In the second annual survey of regional health information organizations, 25 respondents said their data exchanges were operational. Only nine were operational last year.

In addition, 40 organizations are far along in implementing their exchanges, though their systems do not yet exchange data. This group was the largest in this year’s survey.

However, the total number of health information exchanges (HIEs) grew only slightly from about 100 to 109. The report states that foundation officials “believe that there are likely many more HIE initiatives that did not complete the survey.”

The survey was posted on the eHealth Initiative’s Web site.

A little more than half of the exchanges said state governments were involved in their initiatives, usually through a Medicaid program or a public health agency.

Nearly half said they were counting on the federal government to provide grants and contracts, which are the biggest revenue sources of the exchanges.
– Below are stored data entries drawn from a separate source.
-- ==== Sys2Proof/WellFormed.lean ====
section
/-! DEFINITION. Which command terms can be sent at all: the lengths and ranges that the wire formats and the address map
give the operands whose Lean type does not already bound them. -/

namespace Sys2Proof

/-- A list of optional bytes whose length lies in a range. -/
def optLen (lo hi : Nat) : Option (List Byte) → Bool
  | none => true
  | some b => decide (lo ≤ b.length ∧ b.length ≤ hi)

/-- An address of register space (R32) or of BAR2, which the model lays from 2^40 on. -/
def regAddr (a : Nat) : Bool := decide (0x4000000 ≤ a ∧ a < 0x5400000) || decide (2 ^ 40 ≤ a ∧ a < 2 ^ 40 + 0x20000)

/-- Lane numbers as 128 × engine + lane: 4 engines of 72 lanes (R356). -/
def lanesOk (l : List Nat) : Bool := l.all fun x => decide (x / 128 < 4 ∧ x % 128 < 72)

/-- What the spine can have outstanding: 256 transactions, at most 32 of one initiator (R53). -/
def outstandingOk (ts : List (Fin 32 × BitVec 40 × Bool)) : Bool :=
  decide (ts.length ≤ 256) && ts.all fun t => decide ((ts.countP fun u => u.1 == t.1) ≤ 32)

/-- A command that can be sent. [DESIGN CHOICE, log entry 12] -/
def Instr.wellFormed : Instr → Bool
  | .sysNop _ => true
  | .sysHello _ => true
  | .sysGetInfo _ => true
  | .sysRead _ => true
  | .sysWrite _ => true
  | .sysDomainEnable _ => true
  | .sysDomainDisable _ => true
  | .sysDomainStatus _ => true
  | .sysReset _ => true
  | .sysFwWrite _ _ => true
  | .sysFwActivate _ => true
  | .sysLock _ => true
  | .cycLoadProgram _ => true
  | .cycStart _ => true
  | .cycStop _ => true
  | .cycHold _ => true
  | .cycStatus _ => true
  | .cycTaskConfig _ => true
  | .cycForceSet _ => true
  | .cycForceRelease _ => true
  | .cycForceList _ => true
  | .cycChangeLoad _ => true
  | .cycChangeApply _ => true
  | .cycChangeValues _ => true
  | .cycChangeCancel _ => true
  | .cycReadSignals _ => true
  | .cycWriteSignals _ => true
  | .stnSegmentConfig _ => true
  | .stnSegmentEnable _ => true
  | .stnSegmentDisable _ => true
  | .stnAdmit _ => true
  | .stnRemove _ => true
  | .stnTokenIssue _ => true
  | .stnBoxwoodSet _ => true
  | .stnStatus _ => true
  | .stnList _ => true
  | .solvDescriptorLoad _ => true
  | .solvSubmit _ => true
  | .solvCancel _ => true
  | .solvStatus _ => true
  | .solvResultRead _ => true
  | .solvEngineEnable _ => true
  | .solvEngineDisable _ => true
  | .metChannelConfig _ => true
  | .metMeterConfig _ => true
  | .metUserCalWrite _ => true
  | .metMediumTableWrite _ => true
  | .metTariffConfig _ => true
  | .metPulseConfig _ => true
  | .metReadTotals _ => true
  | .metReadInterval _ => true
  | .netPortConfig _ => true
  | .netVlanConfig _ => true
  | .netSaInstall _ => true
  | .netSaRemove _ => true
  | .netPortStatus _ => true
  | .timeConfig _ => true
  | .timeStatus _ => true
  | .timeStep _ => true
  | .rtcRead _ => true
  | .rtcSetCalendar _ => true
  | .rtcSetCount _ => true
  | .rtcHalt _ => true
  | .rtcRelease _ => true
  | .rtcAlarmSet _ => true
  | .rtcAlarmClear _ => true
  | .rtcSetWeekday _ => true
  | .rtcUtcOffset _ => true
  | .canConfig _ => true
  | .canEnable _ => true
  | .canDisable _ => true
  | .canSend _ => true
  | .canAbort _ => true
  | .canRecover _ => true
  | .canStatus _ => true
  | .keyLoad _ => true
  | .keyGenerate _ => true
  | .keyDerive _ => true
  | .keyDelete _ => true
  | .keyExportWrapped _ => true
  | .keyCrypt _ => true
  | .keyAttest _ => true
  | .keySlotInfo _ => true
  | .redConfig _ => true
  | .redJoin _ => true
  | .redLeave _ => true
  | .redMaintenance _ => true
  | .redSwitchover _ => true
  | .redStatus _ => true
  | .evrReadSeq _ => true
  | .evrReadTime _ => true
  | .evrFreeze _ => true
  | .evrThaw _ => true
  | .evrClear _ => true
  | .evrConfig _ => true
  | .evrStatus _ => true
  | .hltLedger _ => true
  | .hltSensors _ => true
  | .hltSpareBringIn _ => true
  | .hltPerfConfig _ => true
  | .hltPerfRead _ => true
  | .hltBandwidth _ => true
  | .sqTailDoorbell _ _ => true
  | .cqHeadDoorbell _ _ => true
  | .ringEnable _ _ => true
  | .ringDisable _ _ => true
  | .ringFetch _ entry buf => optLen 64 64 entry && optLen 0 65535 buf
  | .ringDrainEnd _ => true
  | .busMasterEnableSet => true
  | .perstNAssert => true
  | .commandDatagram _ addr port udp bytes => decide (addr < 2 ^ 32) && decide (port < 2 ^ 16) && decide (udp < 2 ^ 16) && decide (bytes.length ≤ 65507)
  | .authLockoutExpiry => true
  | .splitLoRead _ a => regAddr a
  | .splitLoWrite _ a _ => regAddr a
  | .splitHiWrite _ a _ => regAddr a
  | .rcRegisterRead _ a => regAddr a
  | .registerWrite _ a _ => regAddr a
  | .holeAccess kind _ w =>
    decide (1 ≤ w.val) && match kind with | .write data => decide (data.length = w.val) | _ => true
  | .timeNowRead _ => true
  | .timeRawRead _ => true
  | .rtcCountRead _ => true
  | .measWord0Read _ _ => true
  | .perfLoRead _ _ => true
  | .psubmitHiWrite _ _ => true
  | .psendHiWrite _ _ => true
  | .xingCompatWrite _ _ => true
  | .lvbNewClear _ _ => true
  | .rxqHeadWrite _ _ => true
  | .txcHeadWrite _ _ => true
  | .powerOnReset => true
  | .vddCoreFall _ => true
  | .resetNLow => true
  | .pfwNHigh1ms flash _ _ => decide (flash.val = 0 ∨ 4 ≤ flash.val)
  | .ddrTrainingDone _ => true
  | .ddrZeroingDone => true
  | .autostart => true
  | .pfwNFall => true
  | .claimWriteAfterSave => true
  | .pfwResume => true
  | .deviceReset => true
  | .mgtWatchdogExpiry => true
  | .managementCoreReset => true
  | .thermalReset => true
  | .domainPowerUpDone _ => true
  | .domainShutdownDone _ => true
  | .domainPowerGoodTimeout _ => true
  | .domainRailFault _ entries ts => decide (entries.length ≤ 2 ∧ ts.length ≤ 2) && entries.all (· ≤ 128) &&
    outstandingOk ts.flatten
  | .blockReset _ entries ts => decide (entries ≤ 128) && outstandingOk ts
  | .crossingResync _ => true
  | .crossingBlockTimeout _ _ _ => true
  | .evtEdge _ _ _ => true
  | .evtRequest _ => true
  | .evtAckAfterRoom _ => true
  | .evtRequestRelease _ => true
  | .ackWithheldTimeout _ => true
  | .addi _ _ _ _ => true
  | .andi _ _ _ _ => true
  | .ori _ _ _ _ => true
  | .xori _ _ _ _ => true
  | .shli _ _ _ _ => true
  | .shri _ _ _ _ => true
  | .sari _ _ _ _ => true
  | .rori _ _ _ _ => true
  | .movhi _ _ _ _ => true
  | .add _ _ _ _ => true
  | .sub _ _ _ _ => true
  | .and _ _ _ _ => true
  | .or _ _ _ _ => true
  | .xor _ _ _ _ => true
  | .andn _ _ _ _ => true
  | .shl _ _ _ _ => true
  | .shr _ _ _ _ => true
  | .sar _ _ _ _ => true
  | .ror _ _ _ _ => true
  | .mul _ _ _ _ => true
  | .mulh _ _ _ _ => true
  | .mulhu _ _ _ _ => true
  | .div _ _ _ _ => true
  | .divu _ _ _ _ => true
  | .rem _ _ _ _ => true
  | .remu _ _ _ _ => true
  | .min _ _ _ _ => true
  | .max _ _ _ _ => true
  | .minu _ _ _ _ => true
  | .maxu _ _ _ _ => true
  | .sel _ _ _ _ _ => true
  | .clz _ _ _ => true
  | .ctz _ _ _ => true
  | .popc _ _ _ => true
  | .sextB _ _ _ => true
  | .sextH _ _ _ => true
  | .sextW _ _ _ => true
  | .zextW _ _ _ => true
  | .cmp _ _ _ _ _ _ => true
  | .cmpi _ _ _ _ _ _ => true
  | .ldb _ _ _ _ _ => true
  | .ldbu _ _ _ _ _ => true
  | .ldh _ _ _ _ _ => true
  | .ldhu _ _ _ _ _ => true
  | .ldw _ _ _ _ _ => true
  | .ldwu _ _ _ _ _ => true
  | .ldd _ _ _ _ _ => true
  | .stb _ _ _ _ => true
  | .sth _ _ _ _ => true
  | .stw _ _ _ _ => true
  | .std _ _ _ _ => true
  | .flds _ _ _ _ _ => true
  | .fldd _ _ _ _ _ => true
  | .fsts _ _ _ _ => true
  | .fstd _ _ _ _ => true
  | .aswap _ _ _ _ _ _ => true
  | .aadd _ _ _ _ _ _ => true
  | .aand _ _ _ _ _ _ => true
  | .aor _ _ _ _ _ _ => true
  | .axor _ _ _ _ _ _ => true
  | .amin _ _ _ _ _ _ => true
  | .amax _ _ _ _ _ _ => true
  | .aminu _ _ _ _ _ _ => true
  | .amaxu _ _ _ _ _ _ => true
  | .acas _ _ _ _ _ _ _ => true
  | .imldI _ _ _ _ _ _ => true
  | .imldF _ _ _ _ _ _ => true
  | .imstI _ _ _ _ => true
  | .imstF _ _ _ _ => true
  | .imq _ _ _ _ _ _ => true
  | .imts _ _ _ _ _ => true
  | .fadd _ _ _ _ _ => true
  | .fsub _ _ _ _ _ => true
  | .fmul _ _ _ _ _ => true
  | .fdiv _ _ _ _ _ => true
  | .fsqrt _ _ _ _ => true
  | .fmin _ _ _ _ _ => true
  | .fmax _ _ _ _ _ => true
  | .fabs _ _ _ _ => true
  | .fneg _ _ _ _ => true
  | .fmov _ _ _ _ => true
  | .fcvt _ _ _ _ => true
  | .ftoi _ _ _ _ => true
  | .itof _ _ _ _ => true
  | .utof _ _ _ _ => true
  | .fmvtw _ _ _ _ => true
  | .fmvfw _ _ _ _ => true
  | .fmadd _ _ _ _ _ _ => true
  | .fmsub _ _ _ _ _ _ => true
  | .fnmadd _ _ _ _ _ _ => true
  | .fnmsub _ _ _ _ _ _ => true
  | .fcmpEq _ _ _ _ _ _ => true
  | .fcmpLt _ _ _ _ _ _ => true
  | .fcmpLe _ _ _ _ _ _ => true
  | .fcmpUn _ _ _ _ _ _ => true
  | .b _ _ => true
  | .bc _ _ _ _ => true
  | .call _ _ => true
  | .jr _ _ => true
  | .callr _ _ _ => true
  | .nop _ => true
  | .fenceLd _ => true
  | .fenceSt _ => true
  | .fenceAll _ => true
  | .fenceIo _ => true
  | .cwait _ => true
  | .holdpt _ _ => true
  | .trap _ _ => true
  | .eret _ => true
  | .mfs _ _ _ => true
  | .mts _ _ _ => true
  | .impreciseBusError _ _ => true
  | .taskRelease _ _ => true
  | .copyInDone => true
  | .copyOutDone => true
  | .taskWatchdogExpiry _ => true
  | .fixedFrameStart => true
  | .modeDrainEnd => true
  | .changeSwitch => true
  | .changeWaitTimeout => true
  | .storeUpdateDone => true
  | .inputPhaseStart _ => true
  | .inputFrame _ p => decide (p.length ≤ 1500)
  | .inputPhaseEnd _ => true
  | .stagePhaseStart _ => true
  | .stageAckFrame _ p => decide (p.length ≤ 1500)
  | .commitDecision _ => true
  | .commitSend _ => true
  | .serviceWindowStart _ => true
  | .joinReqFrame _ mac p => decide (mac < 2 ^ 48) && decide (p.length ≤ 1500)
  | .joinProofFrame _ p => decide (p.length ≤ 1500)
  | .joinVerifyDone _ _ => true
  | .configAckFrame _ p => decide (p.length ≤ 1500)
  | .stationSessionTimeout _ _ => true
  | .segmentKeySwitch _ => true
  | .joinLockoutExpiry serial => serial.length == 16
  | .segmentStartDone _ => true
  | .segmentStopDone _ => true
  | .solveJobStart kat => lanesOk kat
  | .solveIteration _ r => lanesOk r.kat && lanesOk (r.mism.map (·.2))
  | .jobDeadlineExpiry _ f => lanesOk f.kat && lanesOk (f.mism.map (·.2))
  | .queuedDeadlineExpiry _ => true
  | .runAheadParked _ => true
  | .contextExpiry _ => true
  | .engineStartDone _ kat => lanesOk kat
  | .engineStopDone _ => true
  | .laneBringIn _ => true
  | .descStoreDone _ => true
  | .electricBlockEnd => true
  | .recordWriteDone _ _ => true
  | .windowBoundary => true
  | .closeWaitExpiry _ => true
  | .closingRecordWrite _ => true
  | .demandWindowEnd => true
  | .pulseOutput _ => true
  | .portFrameReceived _ f => decide (14 ≤ f.bytes.length)
  | .linkUp _ _ _ => true
  | .linkDown _ _ => true
  | .fdbAgeing vid mac => decide (vid < 4096) && decide (mac < 2 ^ 48)
  | .ptpSample _ m => m.ident.length == 10
  | .ppsEdge => true
  | .ptpMessageSend _ _ => true
  | .syncTimeout => true
  | .holdoverExpiry => true
  | .refLost => true
  | .rtcFollowUpdate => true
  | .rtcCalLearn => true
  | .rtcAlarmFire _ => true
  | .utcChangeScheduled => true
  | .haltTicksOverflow => true
  | .rtcAutoRelease => true
  | .canBusIntegration _ => true
  | .canChannelStopped _ => true
  | .canFrameReceived _ f _ _ _ => decide (f.dlc ≤ 15) && decide (f.data.length ≤ 64)
  | .canTransmitEnd _ _ _ _ => true
  | .busOff _ => true
  | .busOffRecovered _ => true
  | .canRefPeriod _ => true
  | .canRefStale _ => true
  | .lvbAgeStale _ => true
  | .linkWaitExpiry => true
  | .birlithTrained _ => true
  | .birlithLaneFailing _ => true
  | .heartbeatSend => true
  | .heartbeatMissed => true
  | .silentIndication => true
  | .takeoverStart => true
  | .takeoverReady => true
  | .stateCopySend _ => true
  | .stateCopyReceived c => decide (c.task < 32)
  | .fullSyncPassEnd c => decide (c.task < 32)
  | .stateCopyLate _ => true
  | .handoverReceived => true
  | .handoverAbandon => true
  | .deadmanExpiry => true
  | .tamperTrip _ => true
  | .rootSecretGenerate => true
  | .trngHealthFail => true
  | .drbgReseed => true
  | .eventRaised _ _ _ _ => true
  | .eventRecordWrite _ => true
  | .freezeLimitExpiry => true
  | .sensorSample v => v.length == 32
  | .equivTimeTick => true
  | .ledgerWrite => true
  | .spareSelfTest _ _ => true
  | .coreBringIn _ => true
  | .coreBringInWait _ => true
  | .coreBringInRetry _ => true
  | .rowBringIn => true
  | .scrubPass _ c u => (c ++ u).all fun a => decide (a < 2 ^ 40)
  | .perfCounterWrap _ => true
  | .bandwidthWindowEnd => true
  | .rtcTick x => decide (x.upsets.length ≤ 64)
  | .analogSample v => v.length == 32
  | .heartbeatReceived h => decide (h.role < 5) && decide (h.claim < 2 ^ 32)
  | .birlithLinkDown => true
  | .spareLaneTrained => true
  | .busMasterEnableClear => true
  | .illegalInstruction _ _ => true
  | .pdBatPowerUp => true

end Sys2Proof
end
About one-quarter were using state and local government grants and contracts. Advances from hospitals were another major source of funding.

“A comparison of this year’s results to those from 2004 indicates a clear progression towards the use of funding sources outside of the federal government,” the report states.

Most of the exchanges are nonprofit corporations, the report states, and hospital officials and physicians are the most common participants in their governance. “The direct involvement of physicians in governance structures appears to be increasing as organizations and initiatives mature,” the report notes. At the same time, more of exchanges reported that multi-stakeholder collaborations were leading their exchange efforts, rather than a hospital or other health care provider.

The organizations that exchange data or are in advanced stages of implementation expect to share 15 kinds of data during the next six months. The most common data types are records of outpatient visits to care providers, laboratory test results and enrollment and benefits eligibility information.

Exchanges are expanding the services they offer, going beyond maintaining patient records and facilitating communications among health care providers, the foundation reported. For example, one-third are providing disease or chronic care management services, and that number will grow to one-half within the next six months.

According to the survey, 59 percent of the respondents indicated that securing upfront funding is a challenge, the great obstacle reported. Meanwhile, organizations added that accurately linking patient data and getting health plans involved in the exchange are also problems. Thirty-three percent of respondents listed each of those issues as a challenge.

The eHealth Initiative and its foundation are nonprofit organizations whose mission is to encourage the use of information technology to improve health care. Their offices are in Washington, D.C. The Health Resources and Services Administration, an agency in the Department of Health and Human Services, paid for the survey.